#### [About this task]
Nothing in the records may change. Print them all again.

#### [Data to use]
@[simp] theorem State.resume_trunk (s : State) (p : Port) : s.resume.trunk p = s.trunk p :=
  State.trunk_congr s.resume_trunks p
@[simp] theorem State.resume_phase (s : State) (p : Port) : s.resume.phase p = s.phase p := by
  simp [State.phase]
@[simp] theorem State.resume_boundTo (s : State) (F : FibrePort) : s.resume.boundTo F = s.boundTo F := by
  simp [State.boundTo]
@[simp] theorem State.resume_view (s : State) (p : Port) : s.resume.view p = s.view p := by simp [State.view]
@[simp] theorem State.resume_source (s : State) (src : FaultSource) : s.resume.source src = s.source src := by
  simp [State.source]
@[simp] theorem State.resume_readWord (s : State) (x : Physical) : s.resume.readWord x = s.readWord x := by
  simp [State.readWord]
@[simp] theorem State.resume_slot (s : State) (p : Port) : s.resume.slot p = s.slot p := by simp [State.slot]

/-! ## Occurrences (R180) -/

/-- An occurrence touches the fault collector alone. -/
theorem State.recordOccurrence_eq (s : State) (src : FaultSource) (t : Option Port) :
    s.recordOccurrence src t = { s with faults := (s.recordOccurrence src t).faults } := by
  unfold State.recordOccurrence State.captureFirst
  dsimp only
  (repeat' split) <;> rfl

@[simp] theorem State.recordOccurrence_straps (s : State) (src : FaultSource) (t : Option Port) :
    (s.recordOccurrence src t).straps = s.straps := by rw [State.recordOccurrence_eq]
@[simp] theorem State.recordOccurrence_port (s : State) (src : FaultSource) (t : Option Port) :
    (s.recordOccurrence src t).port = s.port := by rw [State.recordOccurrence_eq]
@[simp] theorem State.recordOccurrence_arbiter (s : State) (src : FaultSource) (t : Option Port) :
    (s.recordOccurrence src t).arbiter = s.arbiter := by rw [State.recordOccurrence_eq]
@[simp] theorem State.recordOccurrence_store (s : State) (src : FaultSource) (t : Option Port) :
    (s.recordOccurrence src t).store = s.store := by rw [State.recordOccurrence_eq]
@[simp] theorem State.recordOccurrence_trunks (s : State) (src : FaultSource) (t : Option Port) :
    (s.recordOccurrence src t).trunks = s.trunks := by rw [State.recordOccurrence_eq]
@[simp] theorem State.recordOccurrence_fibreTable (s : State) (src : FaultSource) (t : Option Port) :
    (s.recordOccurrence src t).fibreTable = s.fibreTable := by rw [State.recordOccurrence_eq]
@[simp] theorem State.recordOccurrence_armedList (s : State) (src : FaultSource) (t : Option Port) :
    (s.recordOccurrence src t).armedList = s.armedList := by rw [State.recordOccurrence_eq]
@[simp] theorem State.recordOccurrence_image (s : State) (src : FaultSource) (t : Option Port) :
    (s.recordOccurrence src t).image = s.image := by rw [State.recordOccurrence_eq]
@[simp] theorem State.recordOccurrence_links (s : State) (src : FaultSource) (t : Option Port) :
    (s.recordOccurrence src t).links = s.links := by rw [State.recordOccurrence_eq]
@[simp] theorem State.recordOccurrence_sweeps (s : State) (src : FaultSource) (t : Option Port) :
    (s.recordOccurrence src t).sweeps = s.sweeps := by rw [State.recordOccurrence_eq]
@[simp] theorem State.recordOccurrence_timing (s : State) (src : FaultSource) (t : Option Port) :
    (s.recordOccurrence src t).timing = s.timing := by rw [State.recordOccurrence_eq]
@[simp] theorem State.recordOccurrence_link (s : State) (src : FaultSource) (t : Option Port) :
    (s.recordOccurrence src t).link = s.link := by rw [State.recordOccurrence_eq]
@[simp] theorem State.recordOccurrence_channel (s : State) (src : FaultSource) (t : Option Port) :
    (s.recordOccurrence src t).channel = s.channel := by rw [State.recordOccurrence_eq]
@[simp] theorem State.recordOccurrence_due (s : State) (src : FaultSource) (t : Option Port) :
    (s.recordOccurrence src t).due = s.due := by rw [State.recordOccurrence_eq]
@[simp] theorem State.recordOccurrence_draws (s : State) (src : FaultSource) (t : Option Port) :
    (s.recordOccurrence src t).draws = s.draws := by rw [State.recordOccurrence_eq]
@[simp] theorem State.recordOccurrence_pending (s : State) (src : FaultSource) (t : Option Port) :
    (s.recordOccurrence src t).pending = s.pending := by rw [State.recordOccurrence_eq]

#### [Problem solution]
@[simp] theorem State.resume_trunk (s : State) (p : Port) : s.resume.trunk p = s.trunk p :=
  State.trunk_congr s.resume_trunks p
@[simp] theorem State.resume_phase (s : State) (p : Port) : s.resume.phase p = s.phase p := by
  simp [State.phase]
@[simp] theorem State.resume_boundTo (s : State) (F : FibrePort) : s.resume.boundTo F = s.boundTo F := by
  simp [State.boundTo]
@[simp] theorem State.resume_view (s : State) (p : Port) : s.resume.view p = s.view p := by simp [State.view]
@[simp] theorem State.resume_source (s : State) (src : FaultSource) : s.resume.source src = s.source src := by
  simp [State.source]
@[simp] theorem State.resume_readWord (s : State) (x : Physical) : s.resume.readWord x = s.readWord x := by
  simp [State.readWord]
@[simp] theorem State.resume_slot (s : State) (p : Port) : s.resume.slot p = s.slot p := by simp [State.slot]

/-! ## Occurrences (R180) -/

/-- An occurrence touches the fault collector alone. -/
theorem State.recordOccurrence_eq (s : State) (src : FaultSource) (t : Option Port) :
    s.recordOccurrence src t = { s with faults := (s.recordOccurrence src t).faults } := by
  unfold State.recordOccurrence State.captureFirst
  dsimp only
  (repeat' split) <;> rfl

@[simp] theorem State.recordOccurrence_straps (s : State) (src : FaultSource) (t : Option Port) :
    (s.recordOccurrence src t).straps = s.straps := by rw [State.recordOccurrence_eq]
@[simp] theorem State.recordOccurrence_port (s : State) (src : FaultSource) (t : Option Port) :
    (s.recordOccurrence src t).port = s.port := by rw [State.recordOccurrence_eq]
@[simp] theorem State.recordOccurrence_arbiter (s : State) (src : FaultSource) (t : Option Port) :
    (s.recordOccurrence src t).arbiter = s.arbiter := by rw [State.recordOccurrence_eq]
@[simp] theorem State.recordOccurrence_store (s : State) (src : FaultSource) (t : Option Port) :
    (s.recordOccurrence src t).store = s.store := by rw [State.recordOccurrence_eq]
@[simp] theorem State.recordOccurrence_trunks (s : State) (src : FaultSource) (t : Option Port) :
    (s.recordOccurrence src t).trunks = s.trunks := by rw [State.recordOccurrence_eq]
@[simp] theorem State.recordOccurrence_fibreTable (s : State) (src : FaultSource) (t : Option Port) :
    (s.recordOccurrence src t).fibreTable = s.fibreTable := by rw [State.recordOccurrence_eq]
@[simp] theorem State.recordOccurrence_armedList (s : State) (src : FaultSource) (t : Option Port) :
    (s.recordOccurrence src t).armedList = s.armedList := by rw [State.recordOccurrence_eq]
@[simp] theorem State.recordOccurrence_image (s : State) (src : FaultSource) (t : Option Port) :
    (s.recordOccurrence src t).image = s.image := by rw [State.recordOccurrence_eq]
@[simp] theorem State.recordOccurrence_links (s : State) (src : FaultSource) (t : Option Port) :
    (s.recordOccurrence src t).links = s.links := by rw [State.recordOccurrence_eq]
@[simp] theorem State.recordOccurrence_sweeps (s : State) (src : FaultSource) (t : Option Port) :
    (s.recordOccurrence src t).sweeps = s.sweeps := by rw [State.recordOccurrence_eq]
@[simp] theorem State.recordOccurrence_timing (s : State) (src : FaultSource) (t : Option Port) :
    (s.recordOccurrence src t).timing = s.timing := by rw [State.recordOccurrence_eq]
@[simp] theorem State.recordOccurrence_link (s : State) (src : FaultSource) (t : Option Port) :
    (s.recordOccurrence src t).link = s.link := by rw [State.recordOccurrence_eq]
@[simp] theorem State.recordOccurrence_channel (s : State) (src : FaultSource) (t : Option Port) :
    (s.recordOccurrence src t).channel = s.channel := by rw [State.recordOccurrence_eq]
@[simp] theorem State.recordOccurrence_due (s : State) (src : FaultSource) (t : Option Port) :
    (s.recordOccurrence src t).due = s.due := by rw [State.recordOccurrence_eq]
@[simp] theorem State.recordOccurrence_draws (s : State) (src : FaultSource) (t : Option Port) :
    (s.recordOccurrence src t).draws = s.draws := by rw [State.recordOccurrence_eq]
@[simp] theorem State.recordOccurrence_pending (s : State) (src : FaultSource) (t : Option Port) :
    (s.recordOccurrence src t).pending = s.pending := by rw [State.recordOccurrence_eq]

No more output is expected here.